Norma Shearer plays Dolly Haven, an ambitious ingénue who applies for a job as a stenographer in a New York casting agency, but instead is hired as the "class" portion of a vaudeville act. Dolly has no real talent--can't sing, can't dance, can't act--but just by walking across the stage dressed elegantly, she quickly becomes the toast of Broadway. Of course, all this success starts to go to her head and she starts behaving like a big-time diva, much to the dismay of Johnny Storm (played by Oscar Shaw, a prominent Broadway star of the time), the hoofer who discovered her and, as it turns out, contributed greatly to the publicity machine surrounding her rise to fame.

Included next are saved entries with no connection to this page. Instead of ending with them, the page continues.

/-- Any other supported MODE takes the written fields (R104). -/
theorem exec_csrrw_satp_taken (sch : Scheme) (hm : satpMode s.cfg (s.reg rs1) = some sch)
    (hb : sch = .bare → satpRest s.cfg (s.reg rs1) = 0) :
    exec (.csrrw 0 0x180 rs1) s =
      .next { s with pc := cut s.cfg.sxlen (s.pc + 4), satp := satpFields s.cfg sch (s.reg rs1) } := by
  refine exec_csrrw_satp s rs1 hc { s with satp := satpFields s.cfg sch (s.reg rs1) } ?_
  simp only [State.writeSatp, hm]
  exact if_neg (fun h => h.2 (hb h.1))

end

/-- Settles O37, with SXLEN=64 and with SXLEN=32. -/
theorem satpWrite : Obligations.SatpWrite := by
  unfold Obligations.SatpWrite
  rintro rs1 s w hc rfl
  refine ⟨fun hx => ⟨fun hm => ?_, fun h0 hr => ?_, fun sch hs => ?_⟩, fun hx => ⟨fun h31 h32 => ?_, fun h31 hr => ?_, fun sch hs => ?_⟩⟩
  · have hnone : satpMode s.cfg (s.reg rs1) = none := by
      rw [satpMode_rv64 _ _ hx]
      rcases hm with hm | ⟨h, hf⟩ | ⟨h, hf⟩ | ⟨h, hf⟩
      · simp only [List.mem_cons, List.not_mem_nil, or_false, not_or] at hm
        obtain ⟨h0, h8, h9, h10⟩ := hm
        rw [if_neg h0, if_neg h8, if_neg h9, if_neg h10]
      all_goals simp [h, hf]
    rw [exec_csrrw_satp_unsupported s rs1 hc hnone, hx]
    rfl
  · rw [exec_csrrw_satp_stop s rs1 hc (by rw [satpMode_rv64 _ _ hx, if_pos h0])]
    · simp only [bareStop, hx]; rfl
    · simp only [satpRest, hx]
      rwa [ne_eq, and_lowBits_eq_zero_iff _ 60 (by decide)]
  · have hsome : satpMode s.cfg (s.reg rs1) = some sch := by
      rw [satpMode_rv64 _ _ hx]
      rcases hs with ⟨h, rfl⟩ | ⟨h, hv, rfl⟩ | ⟨h, hv, rfl⟩ | ⟨h, hv, rfl⟩
      · rw [h]; rfl
      all_goals simp [h, hv]
    rw [exec_csrrw_satp_taken s rs1 hc sch hsome, satpFields, hx]
    · rfl
    · rintro rfl
      rcases hs with ⟨h, -⟩ | ⟨-, -, h⟩ | ⟨-, -, h⟩ | ⟨-, -, h⟩
      · simp only [satpRest, h, hx]; rfl
      all_goals cases h
  · rw [exec_csrrw_satp_unsupported s rs1 hc (by rw [satpMode_rv32 _ _ hx, h31, h32]; rfl), hx]
  · rw [exec_csrrw_satp_stop s rs1 hc (by rw [satpMode_rv32 _ _ hx, h31]; rfl)]
    · simp only [bareStop, hx, true_and]
      split <;> rfl
    · simp only [satpRest, hx]
      rwa [ne_eq, and_lowBits_eq_zero_iff _ 31 (by decide)]
  · have hsome : satpMode s.cfg (s.reg rs1) = some sch := by
      rw [satpMode_rv32 _ _ hx]
      rcases hs with ⟨h, rfl⟩ | ⟨h, hv, rfl⟩
      · rw [h]; rfl
      · rw [h, hv]; rfl
    rw [exec_csrrw_satp_taken s rs1 hc sch hsome, satpFields, hx]
    · rintro rfl
      rcases hs with ⟨h, -⟩ | ⟨-, -, h⟩
      · simp only [satpRest, h, hx]; rfl
      · cases h

end Sys2Proof.Machine
end

section
/-! PROOFS. The writes of the other CSRs (O43). -/

namespace Sys2Proof.Machine

/-! ### CSRRW of a CSR on which no interrupt condition depends -/

/-- CSRRW with `rd` = `x0` of such a CSR: its write rule, and `pc` + 4 (R301, R302). -/
theorem exec_csrrw_quiet (s u : State) (num : BitVec 12) (rs1 : RegId) (c : Csr) (hc : s.csrCheck num true = .ok c)
    (hi : interruptCsr c = false) (hw : s.writeCsr c (s.reg rs1) = .ok u) :
    exec (.csrrw 0 num rs1) s = .next { u with pc := cut s.cfg.sxlen (s.pc + 4) } := by
  have hrecheck : u.recheck = s.recheck := by rw [s.writeCsr_frame u c _ hw]
  rw [exec_csrrw_x0 s u num rs1 c hc hw, hi, Bool.or_false, ← hrecheck]

section
variable (s : State) (rs1 : RegId) (hp : s.priv ≠ .user)
include hp

theorem exec_csrrw_sscratch :
    exec (.csrrw 0 0x140 rs1) s = .next { s with sscratch := s.reg rs1, pc := cut s.cfg.sxlen (s.pc + 4) } :=
  exec_csrrw_quiet s { s with sscratch := s.reg rs1 } 0x140 rs1 .sscratch (s.csrCheck_plain true hp _ _ (by simp)) rfl
    (by simp only [State.writeCsr, s.cut_reg rs1 hp])

theorem exec_csrrw_stvec :
    exec (.csrrw 0 0x105 rs1) s = .next { s.writeStvec (s.reg rs1) with pc := cut s.cfg.sxlen (s.pc + 4) } :=
  exec_csrrw_quiet s (s.writeStvec (s.reg rs1)) 0x105 rs1 .stvec (s.csrCheck_plain true hp _ _ (by simp)) rfl
    (by simp only [State.writeCsr, s.cut_reg rs1 hp])

theorem exec_csrrw_scounteren :
    exec (.csrrw 0 0x106 rs1) s = .next
      { s with scounteren := (s.reg rs1).setWidth 32 &&& s.cfg.scounterenMask, pc := cut s.cfg.sxlen (s.pc + 4) } :=
  exec_csrrw_quiet s { s with scounteren := (s.reg rs1).setWidth 32 &&& s.cfg.scounterenMask } 0x106 rs1 .scounteren
    (s.csrCheck_plain true hp _ _ (by simp)) rfl (by simp only [State.writeCsr, s.cut_reg rs1 hp])

/-- `stval` takes a value that it holds (R88). -/
theorem exec_csrrw_stval (hv : vaValid s.satp.mode (s.reg rs1) = true ∨ tvalHeld s.cfg (s.reg rs1) = true) :
    exec (.csrrw 0 0x143 rs1) s = .next { s with stval := s.reg rs1, pc := cut s.cfg.sxlen (s.pc + 4) } :=
  exec_csrrw_quiet s { s with stval := s.reg rs1 } 0x143 rs1 .stval (s.csrCheck_plain true hp _ _ (by simp)) rfl
    (by simp only [State.writeCsr, s.cut_reg rs1 hp, State.setStval, legalStval_eq hv])

theorem exec_csrrw_scause :
    exec (.csrrw 0 0x142 rs1) s = .next { s.writeScause (s.reg rs1) with pc := cut s.cfg.sxlen (s.pc + 4) } :=
  exec_csrrw_quiet s (s.writeScause (s.reg rs1)) 0x142 rs1 .scause (s.csrCheck_plain true hp _ _ (by simp)) rfl
    (by simp only [State.writeCsr, s.cut_reg rs1 hp])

After being wooed away to another troupe, in which she believes she will achieve even more success, things start to go downhill and Dolly finds herself reduced to a member of the chorus in a third-rate act, playing in small-town venues. It's only when she learns to become a "real trouper" in the midst of a crisis situation backstage that Dolly redeems herself.

Norma Shearer does fine work in this film, exhibiting an impressive emotional range as her character develops from a stagestruck girl to a haughty star with attitude, and finally to a humbled and wiser young woman. She is surrounded by a top-notch supporting cast, notably Tenen Holtz as the casting agent Sam Davis (who gets all the good lines in Joe Farnham's titles), and Oscar Shaw as Johnny.

The picture is well directed by Monta Bell, whose careful attention to realistic detail in his films always impresses me. Bell composes his shots beautifully, and especially the Christmas Eve snow scenes are beautifully choreographed and photographed. There is also an interesting use of the "zoom" technique, though of course without a zoom lens. The story invites comparison with EXIT SMILING, another MGM film from 1926--both provide insightful behind-the-scenes glimpses of vaudeville life even as it was on the verge of extinction.